Task requirements: Only one stretch of the data below is wanted: the lines from the one with "theorem test_hostFrame_empty_refused : Instr.wellFormed" through the one with "Instr.wellFormed (.washSelection 0)", repeated exactly.

Record excerpts:

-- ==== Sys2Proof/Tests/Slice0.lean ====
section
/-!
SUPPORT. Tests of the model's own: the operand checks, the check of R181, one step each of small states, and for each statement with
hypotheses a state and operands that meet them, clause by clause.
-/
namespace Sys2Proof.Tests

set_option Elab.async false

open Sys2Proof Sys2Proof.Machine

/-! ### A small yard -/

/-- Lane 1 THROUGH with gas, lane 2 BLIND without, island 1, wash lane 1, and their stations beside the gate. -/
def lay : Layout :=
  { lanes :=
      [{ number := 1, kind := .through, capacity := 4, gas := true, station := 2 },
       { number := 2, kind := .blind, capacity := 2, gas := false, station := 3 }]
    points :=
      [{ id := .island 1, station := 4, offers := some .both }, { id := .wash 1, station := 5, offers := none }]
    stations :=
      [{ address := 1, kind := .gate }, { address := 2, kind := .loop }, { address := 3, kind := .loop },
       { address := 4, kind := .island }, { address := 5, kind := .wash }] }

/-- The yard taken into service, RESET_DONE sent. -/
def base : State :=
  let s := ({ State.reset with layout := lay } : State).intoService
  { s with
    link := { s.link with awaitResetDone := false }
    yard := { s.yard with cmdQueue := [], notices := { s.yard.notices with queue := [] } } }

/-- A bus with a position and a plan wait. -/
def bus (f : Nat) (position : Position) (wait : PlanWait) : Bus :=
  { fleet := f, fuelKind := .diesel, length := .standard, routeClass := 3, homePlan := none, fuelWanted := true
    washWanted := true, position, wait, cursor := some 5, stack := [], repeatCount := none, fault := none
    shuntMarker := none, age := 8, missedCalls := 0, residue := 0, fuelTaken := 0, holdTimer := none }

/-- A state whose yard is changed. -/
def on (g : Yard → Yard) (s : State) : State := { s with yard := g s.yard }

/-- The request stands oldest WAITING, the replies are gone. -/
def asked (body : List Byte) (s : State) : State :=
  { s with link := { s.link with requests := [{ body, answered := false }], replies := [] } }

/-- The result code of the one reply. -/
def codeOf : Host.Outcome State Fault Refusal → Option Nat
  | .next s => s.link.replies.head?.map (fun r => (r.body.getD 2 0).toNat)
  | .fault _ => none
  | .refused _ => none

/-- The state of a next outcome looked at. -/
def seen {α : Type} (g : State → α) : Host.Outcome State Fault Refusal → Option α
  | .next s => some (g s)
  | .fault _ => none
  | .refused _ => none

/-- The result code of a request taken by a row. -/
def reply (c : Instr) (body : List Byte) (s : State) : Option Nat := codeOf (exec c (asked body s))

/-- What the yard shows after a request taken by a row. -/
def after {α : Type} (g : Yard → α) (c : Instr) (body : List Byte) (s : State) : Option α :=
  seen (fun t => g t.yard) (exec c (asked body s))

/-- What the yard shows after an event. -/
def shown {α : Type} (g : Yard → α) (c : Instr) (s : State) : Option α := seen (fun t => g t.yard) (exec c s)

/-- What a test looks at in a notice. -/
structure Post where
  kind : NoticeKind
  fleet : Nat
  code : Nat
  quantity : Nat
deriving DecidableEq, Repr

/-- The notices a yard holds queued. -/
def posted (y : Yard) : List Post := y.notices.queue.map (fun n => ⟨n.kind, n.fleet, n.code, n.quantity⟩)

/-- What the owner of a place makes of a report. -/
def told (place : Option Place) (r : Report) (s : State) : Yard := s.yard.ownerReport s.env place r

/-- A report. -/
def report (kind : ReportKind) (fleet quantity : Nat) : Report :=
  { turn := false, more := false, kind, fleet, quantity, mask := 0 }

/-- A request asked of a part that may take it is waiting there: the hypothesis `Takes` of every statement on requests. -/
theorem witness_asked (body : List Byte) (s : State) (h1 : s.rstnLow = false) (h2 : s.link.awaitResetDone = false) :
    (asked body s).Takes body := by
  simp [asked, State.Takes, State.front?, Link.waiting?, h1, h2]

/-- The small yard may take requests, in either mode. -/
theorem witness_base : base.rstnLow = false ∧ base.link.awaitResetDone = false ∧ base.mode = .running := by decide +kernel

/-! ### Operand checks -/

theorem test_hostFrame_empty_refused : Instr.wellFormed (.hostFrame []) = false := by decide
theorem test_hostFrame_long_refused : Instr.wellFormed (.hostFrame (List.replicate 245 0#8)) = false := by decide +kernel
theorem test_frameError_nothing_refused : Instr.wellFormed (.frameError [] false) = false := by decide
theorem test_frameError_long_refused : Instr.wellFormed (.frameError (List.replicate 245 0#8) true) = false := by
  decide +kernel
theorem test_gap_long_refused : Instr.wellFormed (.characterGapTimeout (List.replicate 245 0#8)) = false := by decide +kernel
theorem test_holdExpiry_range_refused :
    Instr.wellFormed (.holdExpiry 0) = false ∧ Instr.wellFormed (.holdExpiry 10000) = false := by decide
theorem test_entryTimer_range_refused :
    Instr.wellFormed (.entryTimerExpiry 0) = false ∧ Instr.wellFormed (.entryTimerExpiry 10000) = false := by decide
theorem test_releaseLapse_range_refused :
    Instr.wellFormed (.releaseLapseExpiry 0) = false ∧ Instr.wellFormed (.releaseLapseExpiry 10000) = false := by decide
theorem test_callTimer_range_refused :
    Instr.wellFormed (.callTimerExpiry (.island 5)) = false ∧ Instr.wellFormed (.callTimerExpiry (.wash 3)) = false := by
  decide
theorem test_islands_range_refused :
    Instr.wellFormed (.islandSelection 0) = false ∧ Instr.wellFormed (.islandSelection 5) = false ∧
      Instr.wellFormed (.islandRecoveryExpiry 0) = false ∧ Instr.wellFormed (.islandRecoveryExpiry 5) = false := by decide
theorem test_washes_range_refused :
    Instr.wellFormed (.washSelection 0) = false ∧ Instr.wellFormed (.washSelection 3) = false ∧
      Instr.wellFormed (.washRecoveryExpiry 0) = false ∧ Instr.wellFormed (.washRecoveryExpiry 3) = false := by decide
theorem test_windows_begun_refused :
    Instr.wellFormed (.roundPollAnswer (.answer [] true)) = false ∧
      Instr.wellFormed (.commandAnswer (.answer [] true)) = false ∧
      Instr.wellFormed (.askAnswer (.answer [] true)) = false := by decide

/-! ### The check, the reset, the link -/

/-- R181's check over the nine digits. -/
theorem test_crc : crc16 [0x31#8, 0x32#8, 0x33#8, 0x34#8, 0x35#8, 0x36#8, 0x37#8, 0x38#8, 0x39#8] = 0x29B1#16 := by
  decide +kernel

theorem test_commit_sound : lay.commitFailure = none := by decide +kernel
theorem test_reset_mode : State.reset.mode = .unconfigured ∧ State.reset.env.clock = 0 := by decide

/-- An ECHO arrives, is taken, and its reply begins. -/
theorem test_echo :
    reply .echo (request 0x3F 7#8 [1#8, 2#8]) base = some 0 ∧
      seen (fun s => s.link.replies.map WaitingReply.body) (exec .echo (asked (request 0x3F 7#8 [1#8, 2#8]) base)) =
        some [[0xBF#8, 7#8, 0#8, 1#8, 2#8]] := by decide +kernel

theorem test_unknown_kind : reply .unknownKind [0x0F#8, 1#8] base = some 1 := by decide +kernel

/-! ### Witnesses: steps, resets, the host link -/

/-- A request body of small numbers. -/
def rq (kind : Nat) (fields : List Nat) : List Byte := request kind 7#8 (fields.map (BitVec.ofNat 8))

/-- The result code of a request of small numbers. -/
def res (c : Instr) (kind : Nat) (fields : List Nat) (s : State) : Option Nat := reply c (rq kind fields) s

Reply to the task:
theorem test_hostFrame_empty_refused : Instr.wellFormed (.hostFrame []) = false := by decide
theorem test_hostFrame_long_refused : Instr.wellFormed (.hostFrame (List.replicate 245 0#8)) = false := by decide +kernel
theorem test_frameError_nothing_refused : Instr.wellFormed (.frameError [] false) = false := by decide
theorem test_frameError_long_refused : Instr.wellFormed (.frameError (List.replicate 245 0#8) true) = false := by
  decide +kernel
theorem test_gap_long_refused : Instr.wellFormed (.characterGapTimeout (List.replicate 245 0#8)) = false := by decide +kernel
theorem test_holdExpiry_range_refused :
    Instr.wellFormed (.holdExpiry 0) = false ∧ Instr.wellFormed (.holdExpiry 10000) = false := by decide
theorem test_entryTimer_range_refused :
    Instr.wellFormed (.entryTimerExpiry 0) = false ∧ Instr.wellFormed (.entryTimerExpiry 10000) = false := by decide
theorem test_releaseLapse_range_refused :
    Instr.wellFormed (.releaseLapseExpiry 0) = false ∧ Instr.wellFormed (.releaseLapseExpiry 10000) = false := by decide
theorem test_callTimer_range_refused :
    Instr.wellFormed (.callTimerExpiry (.island 5)) = false ∧ Instr.wellFormed (.callTimerExpiry (.wash 3)) = false := by
  decide
theorem test_islands_range_refused :
    Instr.wellFormed (.islandSelection 0) = false ∧ Instr.wellFormed (.islandSelection 5) = false ∧
      Instr.wellFormed (.islandRecoveryExpiry 0) = false ∧ Instr.wellFormed (.islandRecoveryExpiry 5) = false := by decide
theorem test_washes_range_refused :
    Instr.wellFormed (.washSelection 0) = false ∧ Instr.wellFormed (.washSelection 3) = false ∧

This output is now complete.